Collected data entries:
————————
-- ==== Sys2Proof/Machine/Acquire.lean ====
section
/-! DEFINITION. The acquisition stream engine (chapter 9): routing, the merger, postbags, the bag buffer and spill ring, loss, and
STREAM_OPEN, STREAM_CLOSE and STREAM_MARK. -/

namespace Sys2Proof.Machine

/-! ### Routing (R190, Table 9.1) -/

def State.siteStream (s : State) (k : Nat) : Nat := fld s.setup (4 * k) 4
def State.markStream (s : State) : Nat := fld s.setup 288 4
def State.measureStream (s : State) : Nat := fld s.setup 292 4
def State.cspStream (s : State) : Nat := fld s.setup 296 4
def State.summaryStream (s : State) : Nat := fld s.setup 300 4
/-- FLUSH in TU. -/
def State.flushTime (s : State) : Nat := fld s.setup 304 16 * tuPerUs
/-- The stream is an input of the CSP. -/
def State.toCsp (s : State) (st : Nat) : Bool := s.setup.testBit (448 + st)

/-- Records a record stands for when it is lost: a GAP adds its own count (R212). -/
def lostCount (r : BitVec 64) : Nat := if recKind r = 5 then r.toNat % 2 ^ 56 else 1

/-- The stream takes records: open, its STREAM_CLOSE not yet dispatched (R194, R214). -/
def isTaking (x : Stream) : Bool := x.isOpen && x.closing.isNone

/-! ### Postbags (R208 to R213) -/

def bagRecords : Nat := 504
def bagEntries : Nat := 56
def bufferBags : Nat := 256
/-- Above so many bags in the buffer a closed bag spills. -/
def spillMark : Nat := 192

/-- The spill ring can take a bag: a ring is configured, has room, and no old ring drains (R193, R211). -/
def State.spillRoom (s : State) : Bool := s.acq.spillOld == 0 && decide (s.acq.spill.length < spillBags s.cfg.committed)

/-- A closed bag goes into the spill ring (R211). -/
def State.spills (s : State) : Bool :=
  s.spillRoom && (decide (spillMark < s.acq.buffer.length) || !s.acq.spill.isEmpty)

/-- A bag can be closed: the buffer or the spill ring can take it (R212). While an old ring drains, neither does, since the bags it
holds go first and the new ring takes none yet (R193, R211; DEDUCED, notes/assumptions/74.md). -/
def State.canClose (s : State) : Bool := s.spills || (s.acq.spillOld == 0 && decide (s.acq.buffer.length < bufferBags))

/-- The bytes of a bag's body: its records, or its summary entries. -/
def bagBody (b : Bag) : List Byte :=
  let body := if b.isSummary then b.summaries.flatMap (fun e => bytesOf 72 e.toNat) else b.recs.flatMap (fun r => bytesOf 8 r.toNat)
  body ++ List.replicate (4032 - body.length) 0

/-- A bag's body bytes as pattern lines, the last of its 64 lines being free for the header, which is formed when it is written to the
host. -/
def bagLines (b : Bag) : List (BitVec 512) :=
  let body := bagBody b
  (List.range 64).map (fun i => BitVec.ofNat 512 (ofBytes ((body.drop (64 * i)).take 64)))

/-- A bag enters the spill ring: it goes to the ring's next 64 pattern lines (R211). -/
def State.spillBag (s : State) (b : Bag) : State :=
  let cv := s.cfg.committed
  let a := spillBase cv + 64 * s.acq.spillPos
  let s := (List.range 64).foldl (fun s i => s.writeLine (a + i) ((bagLines b).getD i 0)) s
  { s with acq := { s.acq with spill := s.acq.spill ++ [{ b with line := some a }], spillPos := (s.acq.spillPos + 1) % max 1 (spillBags cv) } }

/-- A closed bag enters the spill ring or the buffer. -/
def State.placeBag (s : State) (b : Bag) : State :=
  if s.spills then s.spillBag b else { s with acq := { s.acq with buffer := s.acq.buffer ++ [b] } }

/-- A new bag of a stream. -/
def State.newBag (s : State) (st : Nat) (isSummary : Bool) : Bag :=
  { stream := st, rs := (s.stream st).rs, recs := [], summaries := [], isSummary := isSummary, final := false, early := false,
    warmup := !s.ptu.tbWarm, opened := s.now, closedSec := 0, closedTu := 0, line := none }

/-- A bag as it is closed now (R210). -/
def State.sealBag (s : State) (b : Bag) (early final : Bool) : Bag :=
  { b with early := early, final := final, warmup := b.warmup || !s.ptu.tbWarm
           closedSec := s.ptuNow / tuPerSec, closedTu := s.ptuNow % tuPerSec }

/-- `n` more records lost from a stream since its STREAM_OPEN, for a reason (R214). -/
def State.addLost (s : State) (st reason n : Nat) : State :=
  s.modStream st (fun x => { x with lost := tset 0 x.lost reason (tget 0 x.lost reason + n) })

/-- A GAP record enters a stream's bag: STREAM_LOSS asserts (R213, Table 19.1). The loss that a queue's GAP reports counts towards the
records lost since STREAM_OPEN from now on; other losses count where they happen, and those before STREAM_OPEN do not. -/
def State.gapIssued (s : State) (st : Nat) (r : BitVec 64) : State :=
  if recKind r ≠ 5 then s
  else
    let reason := fld r.toNat 56 5
    (if reason = 1 ∨ reason = 2 ∨ reason = 7 then s.addLost st reason (lostCount r) else s).fault 78 (st + 2 ^ 8 * reason)

/-- The GAP records of a stream's counts not reported yet (R213). -/
def gapsOf (x : Stream) : List (BitVec 64) := x.unreported.map (fun e => gapRecord e.1 (min e.2 (2 ^ 56 - 1)))

/-- Close a stream's record bag (R210): the GAP records of its losses come first, what they push out begins the next bag. A bag
with nothing to hold is closed only as the FINAL bag. -/
def State.closeBag (s : State) (st : Nat) (final : Bool) : State :=
  let x := s.stream st
  let gaps := gapsOf x
  let b := x.cur.getD (s.newBag st false)
  let all := gaps ++ b.recs
  if !s.canClose || (all.isEmpty && !final) then s
  else
    let recs := all.take bagRecords
    let rest := all.drop bagRecords
    let s := s.placeBag (s.sealBag { b with recs := recs } (decide (recs.length < bagRecords)) (final && rest.isEmpty))
    let s := s.modStream st (fun x => { x with unreported := [] })
    let s := x.unreported.foldl (fun s e => s.fault 78 (st + 2 ^ 8 * e.1)) s
    let next := s.newBag st false
    s.modStream st (fun x => { x with cur := if rest.isEmpty then none else some { next with recs := rest } })

/-- Close a stream's summary bag, where it holds an entry. -/
def State.closeSummary (s : State) (st : Nat) : State :=
  match (s.stream st).curSum with
  | none => s
  | some b =>
    if !s.canClose then s
    else (s.placeBag (s.sealBag b (decide (b.summaries.length < bagEntries)) false)).modStream st (fun x => { x with curSum := none })

/-- A stream's last bags (R214): the summary bag, then the FINAL bag; where they cannot be closed yet, they wait. -/
def State.closeFinal (s : State) (st : Nat) : State :=
  let s := s.closeSummary st
  let x := s.stream st
  let held := (gapsOf x).length + (x.cur.map (fun b => b.recs.length)).getD 0
  if x.curSum.isSome then s
  else
    let s := if bagRecords < held then s.closeBag st false else s
    s.closeBag st true

/-- The FINAL bag of a closing stream has been closed. -/
def State.finalGone (s : State) (st : Nat) : Bool := (s.acq.buffer ++ s.acq.spill).any (fun b => b.stream == st && b.final)

/-- A record waits at a full bag. -/
def isFull (x : Stream) : Bool := match x.cur with | some b => decide (bagRecords ≤ b.recs.length) | none => false

/-- `n` records of a stream lost for a reason are still to be reported by a GAP (R213). -/
def State.report (s : State) (st reason n : Nat) : State :=
  s.modStream st (fun x => { x with unreported := tset 0 x.unreported reason (tget 0 x.unreported reason + n) })

/-- Count `n` records lost at a stream for a reason, to be reported by a GAP (R213, R214). -/
def State.lose (s : State) (st reason n : Nat) : State := (s.report st reason n).addLost st reason n

/-- A record enters the CSP input queue with its stream's tag, or is dropped and counted (R215, Table 10.5). DESIGN CHOICE
(notes/assumptions/77.md): GAP records take places too, a record with a count ahead of it needs two, and a dropped GAP adds the count
it holds. -/
def State.pushCsp (s : State) (st : Nat) (r : BitVec 64) : State :=
  let c := s.csp
  if c.st == .off || decide (4096 < c.inQ.length + (if c.inDrop = 0 then 1 else 2)) then
    let n := lostCount r
    (({ s with csp := { c with inDrop := c.inDrop + n } }).rcAdd aCspInDrops n).lose s.cspStream 4 n
  else
    let gap := if c.inDrop = 0 then [] else [(gapRecord 4 c.inDrop, 15)]
    { s with csp := { c with inQ := c.inQ ++ gap ++ [(r, st)], inDrop := 0 } }
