-- ==== Sys2Proof/Machine/Convert.lean ====
section
/-! DEFINITION. The measurement converters and the requests that wait for them (R384, R391, R393, R397); the temperature that a sensor's
code stands for (Table 17.1). -/

namespace Sys2Proof.Machine

def State.conv (s : State) (b : Bool) : Conv := if b then s.adc.b else s.adc.a
def State.setConv (s : State) (b : Bool) (c : Conv) : State :=
  { s with adc := if b then { s.adc with b := c } else { s.adc with a := c } }

/-- The converter that serves a request for converter `b`: the other where `b` is out (R397). -/
def State.inServiceConv (s : State) (b : Bool) : Bool := if (s.conv b).isOut then !b else b

/-- A request for one converter arrives. -/
def State.requestOne (s : State) (b : Bool) (r : AdcReq) : State :=
  let b := s.inServiceConv b
  let c := s.conv b
  let s := s.setConv b { c with queue := c.queue ++ [{ r with id := s.adc.nextId }] }
  { s with adc := { s.adc with nextId := s.adc.nextId + 1 } }

/-- A housekeeping reading: 4 conversions at gain 1, the first 2 discarded, the mean of the last 2 (R393). -/
def hkReq (mux : Nat) (pair : Bool) : AdcReq :=
  { id := 0, task := none, mux := mux, gain := 0, filter := 1, left := 1, urgent := true, pair := pair, check := pair, retest := none,
    housekeeping := true, cal := none, skip := 2, records := false, buffer := false, addr := 0 }

/-- A calibration reading of a group's SENSE_2g, of the same 4 conversions as a housekeeping reading (R366, R391;
notes/assumptions/87.md). -/
def calReq (g : Nat) : AdcReq := { hkReq (2 * g + 1) false with urgent := false, housekeeping := false, cal := some g }

/-- Temperature in 1/64 °C of a sensor's code at gain 1: (V - 0.600 V) / 2.000 mV per °C (Table 17.1), rounded down. -/
def codeTemp (code : Int) : Int := (code * 125 - 19200000) / 1000

end Sys2Proof.Machine
end

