-- ==== Sys2Proof/Machine/Csp.lean ====
section
/-! DEFINITION. The capture signal processor (chapter 10): its memories, lanes and rounding, one meaning for each group of
operations of Table 10.3, the hardware loop, WAIT, HALT, exceptions, CSP_START and activation. A command is one operation that the
program issues; where no program is running and free to issue, it does nothing. The moves of a word that holds more than one
operation are issued first, joined to the one after them, and write as the word retires (R221, notes/assumptions/78.md). -/

namespace Sys2Proof.Machine

/-! ### Memories (Table 10.1, R218, R227) -/

def memSize : CspMem → Nat
  | .x => 262144
  | .y => 262144
  | .c => 524288

/-- Where a memory's contents stand in an image's payload, which is unpublished (R227, Config.imageByte). -/
def memPlace : CspMem → Nat
  | .x => 2 ^ 20
  | .y => 2 ^ 21
  | .c => 2 ^ 22

def memTab (c : Csp) : CspMem → Tab (Option Byte)
  | .x => c.x
  | .y => c.y
  | .c => c.c

def setMemTab (c : Csp) (m : CspMem) (t : Tab (Option Byte)) : Csp :=
  match m with
  | .x => { c with x := t }
  | .y => { c with y := t }
  | .c => { c with c := t }

/-- One byte of a memory: what has been written, else the image's. -/
def cspByte (c : Csp) (m : CspMem) (a : Nat) : Byte :=
  match tget none (memTab c m) a with
  | some b => b
  | none => match c.meas with | some h => Config.imageByte h (memPlace m + a) | none => 0

/-- `n` bytes of a memory as a little-endian number. -/
def cspRead (c : Csp) (m : CspMem) (a : Nat) : Nat → Nat
  | 0 => 0
  | n + 1 => (cspByte c m a).toNat + 256 * cspRead c m (a + 1) n

/-- Write the low `n` bytes of a number. -/
def cspWrite (c : Csp) (m : CspMem) (a : Nat) : Nat → Nat → Csp
  | 0, _ => c
  | n + 1, v => cspWrite (setMemTab c m (tset none (memTab c m) a (some (BitVec.ofNat 8 v)))) m (a + 1) n (v / 256)

/-- An access is aligned and in range. -/
def cspFits (m : CspMem) (a n align : Nat) : Bool := a % align == 0 && decide (a + n ≤ memSize m)

/-! ### Lanes -/

/-- Lanes of a form, and their width. -/
def lanesOf (wide : Bool) : Nat := if wide then 8 else 16
def laneBits (wide : Bool) : Nat := if wide then 64 else 32

def vReg (c : Csp) (i : Nat) : Nat := (tget 0 c.v i).toNat
def setV (c : Csp) (i v : Nat) : Csp := { c with v := tset 0 c.v i (BitVec.ofNat 512 v) }
def sReg (c : Csp) (i : Nat) : Nat := (tget 0 c.s i).toNat
def setS (c : Csp) (i v : Nat) : Csp := { c with s := tset 0 c.s i (BitVec.ofNat 32 v) }
def qBit (c : Csp) (q i : Nat) : Bool := (tget 0 c.q q).getLsbD i
def setQ (c : Csp) (q v : Nat) : Csp := { c with q := tset 0 c.q q (BitVec.ofNat 16 v) }
/-- The 16 lanes of an accumulator. -/
def aReg (c : Csp) (i : Nat) : List Int := (List.range 16).map (fun k => (tget [] c.a i).getD k 0)
def setA (c : Csp) (i : Nat) (l : List Int) : Csp := { c with a := tset [] c.a i (if l.all (· == 0) then [] else l) }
————————
■ Prompt ■
Above are some records; copy exactly the lines from the one with "full bag. -/" through the one with "def State.lose (s", both included, and no others.

■ Completed exercise ■
/-- A record waits at a full bag. -/
def isFull (x : Stream) : Bool := match x.cur with | some b => decide (bagRecords ≤ b.recs.length) | none => false

/-- `n` records of a stream lost for a reason are still to be reported by a GAP (R213). -/
def State.report (s : State) (st reason n : Nat) : State :=
  s.modStream st (fun x => { x with unreported := tset 0 x.unreported reason (tget 0 x.unreported reason + n) })

/-- Count `n` records lost at a stream for a reason, to be reported by a GAP (R213, R214). -/
def State.lose (s : State) (st reason n : Nat) : State := (s.report st reason n).addLost st reason n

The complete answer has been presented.